I read your linked post but found it unhelpful, sorry.
Thanks for responding again. This would probably benefit from a longer and more precise writeup if there is anything of value to be said, but I think that some of the confusion you raised here is something I can clarify.
You are correct that by “success metric” I meant success from the agent’s (in this case an AI’s) own perspective, not that of a principal aiming to align it. Really, all I had in mind was a framework-neutral expression for the value that is being maximized in any expected value representation of an agent. So this is meant to denote the number that “counts as success” for the agent themselves.
On the “interpretation” point, this was probably a poor choice of words on my part. I meant to say that reward functions typically play two roles in RL agents: (a) they determine what counts as valuable for the agent (i.e. what I intended to express with a success metric above) and (b) signals whether a state is valuable in that way. My point was that, in principle, these functions can come apart. For example, you can have a function that provides a noisy signal about a quantity that the agent is maximizing in expectation, without that signal itself being the thing the agent aims to maximize. In this case, the signal is merely evidence. (See below).
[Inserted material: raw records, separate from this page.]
-- ==== Sys2Proof/Machine/State.lean ====
section
/-! DEFINITION. Every piece of state the spec gives the machine, as plain data (INVENTORY.md lists each
with its rule), the reasons a step can stop, and the state after reset (10_state R46 and R47). -/

namespace Sys2Proof.Machine

/-- The one fault (60_exceptions R234). Raised by the meanings of the eleven ILLEGAL rows (45_system
R215). Safe: the spec itself stops there. -/
inductive Fault where
  | decodeError (addr : Word) (opcode : Byte)
  deriving DecidableEq, Repr

/-- The refusals (60_exceptions R235). `notModelled` stands for an instruction without a meaning and is
raised by no arm. `stopUnmodelled` is raised by STOP (R212), `dmaUnmodelled` by a write to 0xFF46 when
`P_DMA = refuse` (R62). Safe: the spec itself refuses there. -/
inductive Refusal where
  | notModelled (mnemonic : String)
  | stopUnmodelled
  | dmaUnmodelled
  deriving DecidableEq, Repr

/-- The Register File (R20). `f` is the flags byte of R23. -/
structure Regs where
  a : Byte
  f : Byte
  b : Byte
  c : Byte
  d : Byte
  e : Byte
  h : Byte
  l : Byte
  deriving DecidableEq, Repr

/-- Interrupt and execution control: IME, ei_delay, halted, hb_pending (R29 to R31), the five storage
bits of IF (R33) and IE (R34). -/
structure Irq where
  ime : Bool
  eiDelay : Nat
  halted : Bool
  hbPending : Bool
  ifr : BitVec 5
  ie : Byte
  deriving DecidableEq, Repr

/-- The mapper's control state (R43). -/
structure MapperState where
  ramEnable : Bool
  romBankLo : BitVec 5
  bankHi : BitVec 2
  bankMode : Bool
  deriving DecidableEq, Repr

/-- The four scan phases (R36, R45). -/
inductive PpuMode where
  | hBlank
  | vBlank
  | oamScan
  | transfer
  deriving DecidableEq, Repr

/-- The rows of the frame buffer (R45): row index and its 160 shades, rising, a row equal to the blank
row left out. -/
abbrev FrameRows := List (Nat × List (BitVec 2))

/-- The PPU's registers (R35 to R41) and internal state (R45). `statEn` is STAT[6:3]. -/
structure Ppu where
  lcdc : Byte
  statEn : BitVec 4
  scy : Byte
  scx : Byte
  ly : Byte
  lyc : Byte
  dma : Byte
  bgp : Byte
  obp0 : Byte
  obp1 : Byte
  wy : Byte
  wx : Byte
  mode : PpuMode
  dot : Nat
  lycEq : Bool
  sel : List Nat
  fb : FrameRows
  deriving DecidableEq, Repr

/-- A non-fatal report (R6, R236). -/
inductive Report where
  | unmappedRead (addr : Word)
  | unmappedWrite (addr : Word)
  | bankOutOfRange (value : Nat)
  deriving DecidableEq, Repr

/-- The request bits the environment raises at the start of one system step (R241). -/
structure EnvRequest where
  timer : Bool
  serial : Bool
  joypad : Bool
  deriving DecidableEq, Repr

/-- What the last step returned beside the state: its cycle count and its reports in access order
(R6, R236), and the frame of its `FrameReady` event, if it emitted one (R258). -/
structure StepOut where
  cycles : Nat
  reports : List Report
  frame : Option FrameRows
  deriving DecidableEq, Repr

structure State where
  regs : Regs
  sp : Word
  pc : Word
  start : Word
  irq : Irq
  ppu : Ppu
  mapper : MapperState
  bootMapped : Bool
  mem : List Host.Cell
  aud : List Host.Cell
  cart : Cartridge
  boot : List Host.Cell
  params : Params
  env : List EnvRequest
  extHistory : List ExtEvent
  fault : Option Fault
  refused : Option Refusal
  out : StepOut
  deriving DecidableEq, Repr

/-- `P_POWERON` (R271): one value per field that R46 or R47 leaves unspecified. `aud` is the audio
store, whose wave table alone is used when there is no boot image. -/
structure PowerOn where
  regs : Regs
  sp : Word
  dma : Byte
  bgp : Byte
  obp0 : Byte
  obp1 : Byte
  fb : FrameRows
  mem : List Host.Cell
  aud : List Host.Cell
  deriving DecidableEq, Repr

/-- What a machine is built from: the parameters `P_CART`, `P_BOOT`, `P_HALT_BUG`, `P_DMA`,
`P_BANK_OOR`, `P_POWERON` of R9 and the environment's request sets (R241). -/
structure Setup where
  cart : Cartridge
  boot : Option (List Host.Cell)
  params : Params
  draws : PowerOn
  env : List EnvRequest
  deriving DecidableEq, Repr

/-- The audio control registers after reset without a boot image (R46); a register whose value is 0x00
is not listed. -/
def audioReset : List Host.Cell :=
  [(0xFF10, 0x80), (0xFF11, 0xBF), (0xFF12, 0xF3), (0xFF13, 0xFF), (0xFF14, 0xBF), (0xFF16, 0x3F),
    (0xFF18, 0xFF), (0xFF19, 0xBF), (0xFF1A, 0x7F), (0xFF1B, 0xFF), (0xFF1C, 0x9F)] ++
  [(0xFF1D, 0xFF), (0xFF1E, 0xBF), (0xFF20, 0xFF), (0xFF23, 0xBF), (0xFF24, 0x77), (0xFF25, 0xF3),
    (0xFF26, 0xF1)]

/-- Nothing returned yet (log entry 8). -/
def StepOut.none : StepOut := { cycles := 0, reports := [], frame := Option.none }

/-- The mapper state after either reset (R46, R47). -/
def MapperState.initial : MapperState :=
  { ramEnable := false, romBankLo := 0, bankHi := 0, bankMode := false }

/-- Reset without a boot image (R46). -/
def State.resetNoBoot (u : Setup) : State :=
  { regs := { a := 0x01, f := 0xB0, b := 0x00, c := 0x13, d := 0x00, e := 0xD8, h := 0x01, l := 0x4D }
    sp := 0xFFFE
    pc := 0x0100
    start := 0
    irq := { ime := false, eiDelay := 0, halted := false, hbPending := false, ifr := 0b00001, ie := 0x00 }
    ppu :=
      { lcdc := 0x91, statEn := 0, scy := 0, scx := 0, ly := 0, lyc := 0, dma := 0xFF, bgp := 0xFC
        obp0 := u.draws.obp0, obp1 := u.draws.obp1, wy := 0, wx := 0, mode := .oamScan, dot := 0
        lycEq := true, sel := [], fb := u.draws.fb }
    mapper := MapperState.initial
    bootMapped := false
    mem := u.draws.mem
    aud := audioReset ++ u.draws.aud.filter (fun c => 0xFF30 ≤ c.1)
    cart := u.cart
    boot := []
    params := u.params
    env := u.env
    extHistory := []
    fault := none
    refused := none
    out := StepOut.none }

/-- Reset with the boot image `img` (R47); a drawn `F` keeps its low nibble 0 (R24, R271). -/
def State.resetBoot (u : Setup) (img : List Host.Cell) : State :=
  { regs := { u.draws.regs with f := u.draws.regs.f &&& 0xF0 }
    sp := u.draws.sp
    pc := 0x0000
    start := 0
    irq := { ime := false, eiDelay := 0, halted := false, hbPending := false, ifr := 0, ie := 0x00 }
    ppu :=
      { lcdc := 0x00, statEn := 0, scy := 0, scx := 0, ly := 0, lyc := 0, dma := u.draws.dma
        bgp := u.draws.bgp, obp0 := u.draws.obp0, obp1 := u.draws.obp1, wy := 0, wx := 0
        mode := .hBlank, dot := 0, lycEq := true, sel := [], fb := u.draws.fb }
    mapper := MapperState.initial
    bootMapped := true
    mem := u.draws.mem
    aud := u.draws.aud
    cart := u.cart
    boot := img
    params := u.params
    env := u.env
    extHistory := []
    fault := none
    refused := none
    out := StepOut.none }

/-- Power-on reset (R270), for every cartridge, boot image, parameter value, draw and environment. -/
def State.resetWith (u : Setup) : State :=
  match u.boot with
  | none => State.resetNoBoot u
  | some img => State.resetBoot u img

/-- The draw that `State.reset` uses: every unspecified value 0 (log entries 1 to 3). -/
def PowerOn.zero : PowerOn :=
  { regs := { a := 0, f := 0, b := 0, c := 0, d := 0, e := 0, h := 0, l := 0 }
    sp := 0, dma := 0, bgp := 0, obp0 := 0, obp1 := 0, fb := [], mem := [], aud := [] }

/-- The smallest cartridge that loads (R66, R272): the header bytes 0x0147 to 0x0149 are 0 (ROM only, two
banks, no RAM), every other byte is past the end of the image or reads 0xFF (log entry 4). -/
def Cartridge.blank : Cartridge :=
  { image := [(0x0147, 0x00), (0x0148, 0x00), (0x0149, 0x00)], kind := .romOnly, romCode := 0, ramCode := 0 }

/-- The defaults of R9 and R241, the blank cartridge and the zero draw. -/
def Setup.default : Setup :=
  { cart := Cartridge.blank, boot := none, params := Params.default, draws := PowerOn.zero, env := [] }

/-- The machine right after reset (R46). -/
def State.reset : State := State.resetWith Setup.default

end Sys2Proof.Machine
end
My language above was meant to say that a reward function that performs both of these roles is constitutive, by both determining and evincing what has value. While one that is evidential merely evinces what has value, and that value can be some other quantity that is not the reward signal itself. So:
Yes, so what I’m saying makes sense only if this is true. And I think it is. So standard TD-learning for example has a unified (“constitutive”) reward function, in that the observed reward r is both what is (in long-term discounted expectation) being approximated by a value function, and a signal about the value of states. But yes, we can also construct an algorithm where the agent is optimizing for some underlying “intrinsic value” (i.e. what I called the success metric above) θi, and observes r as a noisy signal about θi (e.g. r=θi+ε, where ε∼N(0,σ2)). In this case, the reward signal plays “merely” an evidential function.
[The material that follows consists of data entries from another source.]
-- ==== Sys2Proof/Machine/Cartridge.lean ====
section
/-! DEFINITION. The cartridge: its loader and header (20_memory R66, 70_reset R272), and the mapper
(R63 to R65). -/

namespace Sys2Proof.Machine

/-- Header byte 0x0147 (R66); another value is a load error. -/
def cartTypeOfByte (b : Byte) : Option CartType :=
  match b.toNat with
  | 0 => some .romOnly
  | 1 => some .mbc1
  | 2 => some .mbc1Ram
  | 3 => some .mbc1RamBattery
  | _ => none

/-- `RomByte(i)`: byte `i` of the image, or 0xFF past its end (R52). -/
def Cartridge.byte (c : Cartridge) (i : Nat) : Byte := readCells unlistedRom c.image i

/-- The external loader (R66, R272): the cartridge of an image, or none, which is the
`CARTRIDGE_LOAD_ERROR` that no step ever returns (R236). -/
def Cartridge.load (bs : List Byte) : Option Cartridge :=
  let image := cellsOf unlistedRom 0 bs
  let rom := (readCells unlistedRom image 0x0148).toNat
  let ram := (readCells unlistedRom image 0x0149).toNat
  match cartTypeOfByte (readCells unlistedRom image 0x0147) with
  | none => none
  | some k =>
    if hr : rom < 9 then
      if hm : ram < 6 then some { image := image, kind := k, romCode := ⟨rom, hr⟩, ramCode := ⟨ram, hm⟩ }
      else none
    else none

/-- `P_BOOT` (R9, R57): the cells of a boot image of at most 256 bytes. -/
def bootImageLoad (bs : List Byte) : Option (List Host.Cell) :=
  if bs.length ≤ 256 then some (cellsOf unlistedRom 0 bs) else none

/-- The title, bytes 0x0134 to 0x0143 (R66); read by no rule. -/
def Cartridge.title (c : Cartridge) : List Byte := (List.range 16).map (fun i => c.byte (0x0134 + i))

/-- The colour-mode flag, byte 0x0143 (R66); read by no rule. -/
def Cartridge.colourFlag (c : Cartridge) : Byte := c.byte 0x0143

/-- `rom_banks = 2 << code` (R66). -/
def Cartridge.romBanks (c : Cartridge) : Nat := 2 <<< c.romCode.val

/-- The RAM bytes of a RAM size code (R66). -/
def ramBytesOfCode (k : Fin 6) : Nat :=
  match k with
  | 0 => 0
  | 1 => 0x800
  | 2 => 0x2000
  | 3 => 0x8000
  | 4 => 0x20000
  | 5 => 0x10000

/-- `ram_size` (R66): 0 for the types without RAM, whatever the code says. -/
def Cartridge.ramSize (c : Cartridge) : Nat :=
  match c.kind with
  | .romOnly => 0
  | .mbc1 => 0
  | .mbc1Ram => ramBytesOfCode c.ramCode
  | .mbc1RamBattery => ramBytesOfCode c.ramCode

/-- `ram_banks = max(1, ram_size / 0x2000)` (R64). -/
def Cartridge.ramBanks (c : Cartridge) : Nat := max 1 (c.ramSize / 0x2000)

/-- Whether the mapper is MBC1 (R66). -/
def Cartridge.isMbc1 (c : Cartridge) : Bool :=
  match c.kind with
  | .romOnly => false
  | .mbc1 => true
  | .mbc1Ram => true
  | .mbc1RamBattery => true

/-- `lo5` (R64): the register value 0 aliases to 1. -/
def MapperState.lo5 (m : MapperState) : Nat := if m.romBankLo = 0 then 1 else m.romBankLo.toNat

/-- `raw_4000` (R64). -/
def MapperState.raw4000 (m : MapperState) : Nat := m.bankHi.toNat * 32 + m.lo5

/-- `raw_0000` (R64). -/
def MapperState.raw0000 (m : MapperState) : Nat := if m.bankMode then m.bankHi.toNat * 32 else 0

/-- `raw_ram` (R64). -/
def MapperState.rawRam (m : MapperState) : Nat := if m.bankMode then m.bankHi.toNat else 0

/-- `fit(b, n)` (R64). -/
def fitBank (p : BankOor) (b n : Nat) : Nat :=
  if b < n then b
  else
    match p with
    | .wrap => b % n
    | .saturate => n - 1

/-- `bank_4000` (R64, R65). -/
def State.bank4000 (s : State) : Nat :=
  if s.cart.isMbc1 then fitBank s.params.bankOor s.mapper.raw4000 s.cart.romBanks else 1

/-- `bank_0000` (R64, R65). -/
def State.bank0000 (s : State) : Nat :=
  if s.cart.isMbc1 then fitBank s.params.bankOor s.mapper.raw0000 s.cart.romBanks else 0

/-- `ram_bank` (R64). -/
def State.ramBank (s : State) : Nat :=
  if s.cart.isMbc1 then fitBank s.params.bankOor s.mapper.rawRam s.cart.ramBanks else 0

/-- The external-RAM window is accessible (R55, R65). -/
def State.extRamOpen (s : State) : Bool := s.mapper.ramEnable && decide (0 < s.cart.ramSize)

/-- The key of `eram[i]` in `mem`: the external RAM lies above the 16-bit addresses. -/
def eramKey (i : Nat) : Nat := 0x10000 + i

/-- The key of the external-RAM byte that window address `a` reaches (R55). -/
def State.extRamKey (s : State) (a : Word) : Nat :=
  eramKey ((s.ramBank * 0x2000 + (a.toNat - 0xA000)) % s.cart.ramSize)

/-- The mapper registers after the control write of `v` to `a` (R63). -/
def MapperState.control (m : MapperState) (a : Word) (v : Byte) : MapperState :=
  if a.toNat < 0x2000 then { m with ramEnable := decide (v.extractLsb' 0 4 = 0xA#4) }
  else if a.toNat < 0x4000 then { m with romBankLo := v.extractLsb' 0 5 }
  else if a.toNat < 0x6000 then { m with bankHi := v.extractLsb' 0 2 }
  else { m with bankMode := v.getLsbD 0 }

/-- The `BANK_OUT_OF_RANGE` reports of mapper state `m` (R64), in the order of R64's text (log entry
13). -/
def Cartridge.bankReports (c : Cartridge) (m : MapperState) : List Report :=
  (if c.romBanks ≤ m.raw4000 then [Report.bankOutOfRange m.raw4000] else []) ++
  (if c.romBanks ≤ m.raw0000 then [Report.bankOutOfRange m.raw0000] else []) ++
  (if 0 < c.ramSize ∧ c.ramBanks ≤ m.rawRam then [Report.bankOutOfRange m.rawRam] else [])

/-- `report` (R15): a non-fatal report, after the ones already made in this step. -/
def State.report (s : State) (r : List Report) : State :=
  { s with out := { s.out with reports := s.out.reports ++ r } }

/-- A write of `v` to `a` in 0x0000..0x7FFF (R63, R64); nothing on a ROM-only cartridge. -/
def mapperWrite (a : Word) (v : Byte) (s : State) : State :=
  if s.cart.isMbc1 then
    let m := s.mapper.control a v
    { s with mapper := m }.report (s.cart.bankReports m)
  else s

end Sys2Proof.Machine
end

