-- ==== Sys2Proof/Machine/Operands.lean ====
section
/-! DEFINITION. Operand access: r8 operands with the (HL) form (30_encoding R83), conditions (R86,
44_control R190) and relative targets (R194). -/

namespace Sys2Proof.Machine

/-- `Get8` (R83): the operand's value and the state after the access. -/
def get8 (r : Operand8) (s : State) : Byte × State :=
  match r with
  | .reg r => (s.reg r, s)
  | .atHL => memRead s.hl s

/-- `Set8` (R83). -/
def set8 (r : Operand8) (v : Byte) (s : State) : Outcome :=
  match r with
  | .reg r => .next (s.setReg r v)
  | .atHL => memWrite s.hl v s

/-- One of two cycle counts: for a register operand or for (HL). -/
def costOf (r : Operand8) (reg mem : Nat) : Nat :=
  match r with
  | .reg _ => reg
  | .atHL => mem

/-- `cond(cc)` (R86, R190). -/
def condHolds (cc : Cond) (g : Flags) : Bool :=
  match cc with
  | .nz => !g.z
  | .z => g.z
  | .nc => !g.c
  | .c => g.c

/-- `pc + sext_16(e8)` with `pc` after the operand (R194). -/
def relTarget (pc : Word) (e : Byte) : Word := pc + sext16 e

end Sys2Proof.Machine
end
I don’t know a well-known algorithm that fits this bill well, but I would think Bayesian RL algorithms like BOSS can be adapted to it. And Cooperative Inverse Reinforcement Learning is definitely using some similar ideas, though then the latent value is often explicitly assumed to be a human reward function. My point here is rather that sheer uncertainty can be exploited to change incentives. For example, it’s not clear that you have an incentive to wirehead a reward signal if you’re not optimizing for its output, as that would just be deliberately introducing noise.